Entscheidend für den Winter sind nämlich die Herbstmonate Oktober und November. Der Oktober war kälter als üblich, der November, obwohl er zum Ende hin kalt geworden ist, viel zu warm, 4,5 Grad über dem Durchschnitt. Kalter Oktober plus warmer November ist gleich harter Winter – diese Formel trifft seit Jahren zu.

So war es auch im Rekordwinter 1962/63, da fror der Rhein zum letzten Mal zu. An der Loreley staute sich das Eis so massiv, dass keine Eisbrecher mehr durchkamen. Die dicke Schicht musste gesprengt werden. Die Abweichung von der Norm belief sich damals auf 5,7 Grad nach unten. Im letzten Januar und Februar dagegen, den viele als sehr kalt in Erinnerung haben, war es im Vergleich zum langjährigen Durchschnittswert nur um 1,5 Grad kälter.
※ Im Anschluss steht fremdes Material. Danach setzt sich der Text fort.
/-! ## DRAIN_SUSPEND and DRAIN_RESUME (R39, R40) -/

theorem BatchKept.suspendBatch {s : State} (left : Option Nat)
    (some_pending : ∃ m ∈ s.service.batch.members, m.result = .pending)
    (rest : left.isSome = true ↔ s.service.batch.deadline ≠ 0) (early : s.service.batch.deadlinePassed = false) :
    BatchKept s (suspendBatch left s) := by
  intro sound
  obtain ⟨formed, -, -, fits⟩ := (batchSound_iff s).mp sound
  have batch := suspendBatch_batch left s
  have svc := suspendBatch_svc left s
  have served := suspendBatch_served left s
  refine ⟨(batchSound_iff _).mpr ⟨?_, ?_, ?_, fun n => ?_⟩, ?_⟩
  · rw [batch]
    exact {
      few := formed.few
      once := formed.once
      limit := formed.limit
      none := fun h => by cases h
      window := by simp [DrainBatch.paused]
      expiry := by simp [DrainBatch.paused]
      left := by simpa [DrainBatch.paused] using rest
      passed := fun passed => by
        rw [show s.service.batch.deadlinePassed = true from passed] at early
        cases early }
  · rw [batch]
    exact fun h => by cases h
  · rw [batch, DrainBatch.not_complete_iff]
    exact fun _ => some_pending
  · rw [batch, served.group, svc]
    refine ⟨fun member => ⟨((fits n).1 member).1, ?_⟩, fun drains => ?_⟩
    · rw [if_pos ((DrainBatch.mem_pendingGroups s.service.batch n).mpr member)]
      rfl
    · split at drains
      · next listed => exact (DrainBatch.mem_pendingGroups _ n).mp listed
      · exact (fits n).2 drains
  · intro _ draining
    rw [batch] at draining
    cases draining

theorem DrainBatch.Formed.resumed {b : DrainBatch} (h : b.Formed) (suspended : b.state = .suspended) (now : Nat) :
    (b.resumed now).Formed where
  few := h.few
  once := h.once
  limit := h.limit
  none idle := by cases idle
  window := by
    have none : ¬b.windowExpiry.isSome = true := fun some => by
      have := h.window.mp some
      rw [suspended] at this
      cases this
    simp [DrainBatch.resumed] at none ⊢
    exact none
  expiry := by
    have running : b.deadlinePassed = false := Bool.eq_false_iff.mpr fun passed => by
      have := h.passed passed
      rw [suspended] at this
      cases this
    have left := h.left
    simp [suspended] at left
    simp [DrainBatch.resumed, running, left]
  left := by simp [DrainBatch.resumed]
  passed _ := rfl

theorem BatchKept.resumeBatch {s : State} (suspended : s.service.batch.state = .suspended) :
    BatchKept s (resumeBatch s) := by
  intro sound
  obtain ⟨formed, -, -, fits⟩ := (batchSound_iff s).mp sound
  rw [resumeBatch_eq]
  have batch := movePending_batch s.service.batch.pendingGroups .draining s (s.setBatch (s.service.batch.resumed s.now))
  have svc := movePending_svc s.service.batch.pendingGroups .draining s (s.setBatch (s.service.batch.resumed s.now))
  have served := movePending_served s.service.batch.pendingGroups .draining s (s.setBatch (s.service.batch.resumed s.now))
  generalize movePending s.service.batch.pendingGroups .draining s (s.setBatch (s.service.batch.resumed s.now)) = t
    at batch svc served
  have resumed : t.service.batch = s.service.batch.resumed s.now := batch
  have tFits : ServiceFits t := by
    intro n
    rw [resumed, served.group, svc]
    refine ⟨fun member => ⟨((fits n).1 member).1, ?_⟩, fun drains => ?_⟩
    · rw [if_pos ((DrainBatch.mem_pendingGroups s.service.batch n).mpr member)]
      rfl
    · split at drains
      · next listed => exact (DrainBatch.mem_pendingGroups _ n).mp listed
      · exact (fits n).2 drains
  obtain ⟨sound, busy⟩ := testsThenDone_sound (by rw [resumed]; exact formed.resumed suspended s.now) tFits
    (by rw [resumed]; rfl) s.service.batch.pendingGroups
  refine ⟨sound, fun _ => busy fun n member apart => absurd ((DrainBatch.mem_pendingGroups _ n).mpr ?_) apart⟩
  rw [resumed] at member
  exact member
Andere Fachleute bestätigen: Im Norden Europas und über Sibirien baut sich derzeit ein riesiges Kältepolster auf. Gleichzeitig transportiert der Golfstrom deutlich weniger Wärme als im statistischen Mittel. Diplom-Meteorologe Jürgen Schmidt von Wetterkontor verweist auf die Westwindzone über dem Atlantik, die im Winter oft milde Luft nach Deutschland schwappen lässt, sich aber schon stark abgeschwächt hat. Der warme Meereswind wird es voraussichtlich nicht bis in unsere Breitengrade schaffen. Das hat eben mit dem Golfstrom zu tun. Dieses gewaltige Strömungssystem im Atlantik und der Nordsee mit einer Wärmeleistung von 250 000 Atomkraftwerken sorgt dafür, dass das warme Wasser der Tropen mit dem kalten der Polarregionen vermengt wird. Doch der Golfstrom ist in diesem Jahr um etwa zehn Prozent geschwächt. »Schon in den letzten zwei Jahren hat er deutlich weniger Wärme transportiert, in diesem noch weniger«, so Meteorologe Karsten Brandt von donnerwetter.de.

Europas Heizung ist zurückgedreht. Warum, darüber streiten die Gelehrten. Schuld daran könnte die Ölkatastrophe vom April im Golf von Mexiko sein. Der Verursacher BP schüttete seiner Zeit 7,5 Millionen Liter der Chemikalie Corexit ins Meer, um das ausgelaufene Öl fein zu verteilen. Dadurch ist der Golfstrom, der am äußeren Küstenabschnitt von North Carolina vorbeifließt, aus dem Takt geraten. Würde der Golfstrom ganz ausfallen, käme eine neue Eiszeit über Europa. Darauf deutet jedoch bisher nichts hin.

Eine andere Theorie in einer Studie der renommierten Experten des Potsdam-Instituts für Klimafolgenforschung, erklärt die kälteren Winter mit der globalen Klimaerwärmung. Im Computermodell wurde errechnet, dass der Schwund des Meereises in nördlichen Gefilden – etwa der Barentssee oder um Grönland – sich auf das Klima in unseren Breitengraden direkt auswirkt. Das freiliegende Wasser gibt Wärme an die kalte Polarluft ab, die unteren Atmosphäreschichten heizen sich auf. So entstehen großräumige Tiefdruckgebiete über Nordeuropa sowie Nord- und Zentralasien und kalte arktische Luft strömt Richtung Süden. Die Wahrscheinlichkeit sehr harter Winter in Europa wird dadurch um das Dreifache gesteigert.

Auffällig für Zentraleuropa ist, dass es 2010 fünf Monate gab, in denen es teilweise deutlich zu kalt war: Januar, Februar, Mai, September, Oktober. Das gab es seit zehn Jahren nicht mehr.